You see, SMS specifications -drafted when bandwidth constraints were high- allow for 140 bytes, that’s 140 8-bit characters for Latin languages, 160 7-bit characters for English, but only 70 16-bit characters for Japanese input, very limiting. Plus, as e-mail was becoming widely adopted, Japanese carriers never bothered looking into interoperability: you still cannot send an SMS from DoCoMo to KDDI -even if that may change, maybe even at the end of this year.
To palliate for SMS, mobile subscribers get a, or, if you’re on an iPhone, a email address which will let you communicate with your network and let service providers contact -or spam- you.
No MMS adoption nightmare. Media-rich out of the box.

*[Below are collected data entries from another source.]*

-- ==== Sys2Proof/Tests/Slice0.lean ====
section
/-! SUPPORT. Tests: the checks of `WellFormed`, every constructor decoded from a word, single steps, and for every
statement with hypotheses a state and operands that meet them. Expected results are the spec's: the table 3.3 and the
vectors `V-…` of its file 95, or the rule named. -/

namespace Sys2Proof.Tests

open Sys2Proof.Machine

/-! WellFormed: each check refuses a term no word can carry (R24, R102, R103). -/

theorem test_refuse_wide_length : (Instr.txSend 0 256).wellFormed = false := by decide
theorem test_refuse_wide_txInterval_high : (Instr.txSetInterval 0 65536 0).wellFormed = false := by decide
theorem test_refuse_wide_txInterval_low : (Instr.txSetInterval 0 0 65536).wellFormed = false := by decide
theorem test_refuse_wide_txStart_high : (Instr.txSetStart 0 65536 0).wellFormed = false := by decide
theorem test_refuse_wide_txStart_low : (Instr.txSetStart 0 0 65536).wellFormed = false := by decide
theorem test_refuse_wide_rxInterval_high : (Instr.rxSetInterval 0 65536 0).wellFormed = false := by decide
theorem test_refuse_wide_rxInterval_low : (Instr.rxSetInterval 0 0 65536).wellFormed = false := by decide
theorem test_refuse_wide_rxStart_high : (Instr.rxSetStart 0 65536 0).wellFormed = false := by decide
theorem test_refuse_wide_rxStart_low : (Instr.rxSetStart 0 0 65536).wellFormed = false := by decide

/-! Decoding: the words of table 3.3, and words with every field different (R100, R101). -/

theorem test_word_tick : decode 0x010000000000 = .instr .tick := by decide
theorem test_word_txAttach : decode 0x100000020000 = .instr (.txAttach 0 2) := by decide
theorem test_word_txDetach : decode 0x110000000000 = .instr (.txDetach 0) := by decide
theorem test_word_txSend : decode 0x1201001E0000 = .instr (.txSend 1 30) := by decide
theorem test_word_txStop : decode 0x130000000000 = .instr (.txStop 0) := by decide
theorem test_word_txSetInterval : decode 0x140001F401C2 = .instr (.txSetInterval 0 500 450) := by decide
theorem test_word_txSetStart : decode 0x150005DC05DC = .instr (.txSetStart 0 1500 1500) := by decide
theorem test_word_txSetChannel : decode 0x160000010000 = .instr (.txSetChannel 0 1) := by decide
theorem test_word_txSetId : decode 0x170000030000 = .instr (.txSetId 0 3) := by decide
theorem test_word_txGetState : decode 0x180000000000 = .instr (.txGetState 0) := by decide
theorem test_word_rxAttach : decode 0x2005000F0006 = .instr (.rxAttach 5 15 6) := by decide
theorem test_word_rxDetach : decode 0x210100000000 = .instr (.rxDetach 1) := by decide
theorem test_word_rxListen : decode 0x220000000000 = .instr (.rxListen 0) := by decide
theorem test_word_rxStop : decode 0x230000000000 = .instr (.rxStop 0) := by decide
theorem test_word_rxSetInterval : decode 0x240003200190 = .instr (.rxSetInterval 0 800 400) := by decide
theorem test_word_rxSetStart : decode 0x250005DC05DC = .instr (.rxSetStart 0 1500 1500) := by decide
theorem test_word_rxSetChannel : decode 0x260000010000 = .instr (.rxSetChannel 0 1) := by decide
theorem test_word_rxReset : decode 0x270000000000 = .instr (.rxReset 0) := by decide
theorem test_word_rxGetState : decode 0x280000000000 = .instr (.rxGetState 0) := by decide
theorem test_word_rxGetMessage : decode 0x290000000000 = .instr (.rxGetMessage 0) := by decide
theorem test_word_rxGetMessageLength : decode 0x2A0000000000 = .instr (.rxGetMessageLength 0) := by decide
theorem test_word_rxClearBuffer : decode 0x2B0000000000 = .instr (.rxClearBuffer 0) := by decide
/-- V-ENC-4: unused bits set. -/
theorem test_word_unused_bits : decode 0x1700FF03FFFF = .instr (.txSetId 0 3) := by decide
/-- R101's opcode in bits [47:40], a handle in [39:32], `A[7:0]` in [23:16] and `B[7:0]` in [7:0], written bit by bit. -/
theorem test_word_fields :
    decode 0b001000001010010111111111000110000000000011010001#48 = .instr (.rxAttach 0xA5 0x18 0xD1) := by decide
/-- V-ENC-1 to V-ENC-3. -/
theorem test_word_undefined :
    decode 0x000000000000 = .undefinedOpcode 0x00 ∧ decode 0x190000000000 = .undefinedOpcode 0x19 ∧
    decode 0xFFFFFFFFFFFF = .undefinedOpcode 0xFF := by decide
theorem test_table_word : decodeTableWord 48 0x240003200190 = some (.rxSetInterval 0 800 400) := by decide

Back to Twitter. In the USA and a few other countries in the world, Twitter can be linked with SMS. It means you can get selected updates from accounts you follow pushed to you via text.

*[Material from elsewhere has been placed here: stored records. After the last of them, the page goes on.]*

-- ==== Sys2Proof/WellFormed.lean ====
section
/-! DEFINITION. When an instruction's operands fit their fields (30_encoding.md R82, column "range"). An operand that
fits its field but lies outside the command's domain (size 17 with shift 3, n = 0, len = 0) IS well formed: the command
runs and raises OPERAND (30_encoding.md R88). -/

namespace Sys2Proof

/-- Every operand fits its field (30_encoding.md R81, R82): size 5 bits, shift 3, n 4, srcoff, outoff and off 7, len 8. -/
def Instr.wellFormed : Instr → Bool
  | .kreset | .hsize | .psize | .csize _ | .sbclr | .obclr | .copy => true
  | .align0 size shift => decide (size < 32) && decide (shift < 8)
  | .posoff size shift => decide (size < 32) && decide (shift < 8)
  | .merge outoff srcoff n => decide (outoff < 128) && decide (srcoff < 128) && decide (n < 16)
  | .span len off => decide (len < 256) && decide (off < 128)

end Sys2Proof
end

You see the issue in Japan. No SMS, no notification.
So, earlier this week, Twitter Japan released a new feature specially built for Japan: e-mail notifications.

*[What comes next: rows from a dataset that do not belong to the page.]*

-- ==== Sys2Proof/Decode.lean ====
section
/-! DEFINITION. Decoding a command word, total on all 2^32 words (30_encoding.md R85, R88), and the encoder (R90). -/

namespace Sys2Proof

/-- `w[hi:lo]` as a number (00_scope.md R10). -/
def bitField (w : Word) (hi lo : Nat) : Nat := w.toNat / 2 ^ lo % 2 ^ (hi + 1 - lo)

/-- Format Z (30_encoding.md R81): bits 23:0 are 0. -/
def formatZ (w : Word) (i : Instr) : Except Illegal Instr :=
  if bitField w 23 0 = 0 then .ok i else .error (.reservedBit (bitField w 31 24))

/-- Format D (30_encoding.md R81): bits 23:1 are 0, d = bit 0. -/
def formatD (w : Word) (mk : Bool → Instr) : Except Illegal Instr :=
  if bitField w 23 1 = 0 then .ok (mk (bitField w 0 0 == 1)) else .error (.reservedBit (bitField w 31 24))

/-- Format S (30_encoding.md R81): bits 23:13 and 7:3 are 0, size = 12:8, shift = 2:0. -/
def formatS (w : Word) (mk : Nat → Nat → Instr) : Except Illegal Instr :=
  if bitField w 23 13 = 0 ∧ bitField w 7 3 = 0 then .ok (mk (bitField w 12 8) (bitField w 2 0))
  else .error (.reservedBit (bitField w 31 24))

/-- Format M (30_encoding.md R81): bits 19:15 and 7 are 0, n = 23:20, srcoff = 14:8, outoff = 6:0. -/
def formatM (w : Word) (mk : Nat → Nat → Nat → Instr) : Except Illegal Instr :=
  if bitField w 19 15 = 0 ∧ bitField w 7 7 = 0 then
    .ok (mk (bitField w 6 0) (bitField w 14 8) (bitField w 23 20))
  else .error (.reservedBit (bitField w 31 24))

/-- Format N (30_encoding.md R81): bits 23:16 and 7 are 0, len = 15:8, off = 6:0. -/
def formatN (w : Word) (mk : Nat → Nat → Instr) : Except Illegal Instr :=
  if bitField w 23 16 = 0 ∧ bitField w 7 7 = 0 then .ok (mk (bitField w 15 8) (bitField w 6 0))
  else .error (.reservedBit (bitField w 31 24))

/-- The opcode map (30_encoding.md R84): `OP = w[31:24]`; every other opcode is reserved (R87). -/
def decode (w : Word) : Except Illegal Instr :=
  match bitField w 31 24 with
  | 0x10 => formatZ w .kreset
  | 0x20 => formatZ w .hsize
  | 0x21 => formatZ w .psize
  | 0x22 => formatD w .csize
  | 0x30 => formatS w .align0
  | 0x31 => formatS w .posoff
  | 0x32 => formatM w .merge
  | 0x33 => formatN w .span
  | 0x34 => formatZ w .sbclr
  | 0x35 => formatZ w .obclr
  | 0x40 => formatZ w .copy
  | op => .error (.reservedOpcode op)

/-- The instruction a word is, if it is one. -/
def decodeWord (w : Word) : Option Instr :=
  match decode w with
  | .ok i => some i
  | .error _ => none

/-- The word of a table row of `nbits` bits, bit 0 the least significant, as the 32-bit command word HOST writes: the
bits above `nbits` are 0. A command word is written to CMD whole, so no byte order enters (30_encoding.md R80). -/
def tableWord (nbits w : Nat) : Word := BitVec.ofNat 32 (w % 2 ^ nbits)

/-- What the decoder reads from a table word. -/
def decodeTableWord (nbits w : Nat) : Option Instr := decodeWord (tableWord nbits w)

/-- The word the assembler writes for an instruction (30_encoding.md R90, column "word written"). -/
def encode : Instr → Word
  | .kreset => 0x10000000
  | .hsize => 0x20000000
  | .psize => 0x21000000
  | .csize d => BitVec.ofNat 32 (0x22000000 + d.toNat)
  | .align0 size shift => BitVec.ofNat 32 (0x30000000 + size * 256 + shift)
  | .posoff size shift => BitVec.ofNat 32 (0x31000000 + size * 256 + shift)
  | .merge outoff srcoff n => BitVec.ofNat 32 (0x32000000 + n * 2 ^ 20 + srcoff * 256 + outoff)
  | .span len off => BitVec.ofNat 32 (0x33000000 + len * 256 + off)
  | .sbclr => 0x34000000
  | .obclr => 0x35000000
  | .copy => 0x40000000

end Sys2Proof
end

To activate the service, one can go to the mobile-ready (and Japan-specific) page, go to settings and add the mobile email where the updates will be pushed to.
This also works from the web interface. If you access it from an international interface, you’ll realize that lacks Japan as an option.

Now, access the same menu from the Japanese interface and you’ll see the email notifications.

After the email validation is done, Twitter kindly offers you time limits, so it won’t disturb your sleep.

Twitter Japan is seeking feedback on this feature. You can follow the official Twitter Japan account @TWJ to give your 2 cents. Err. 140 characters.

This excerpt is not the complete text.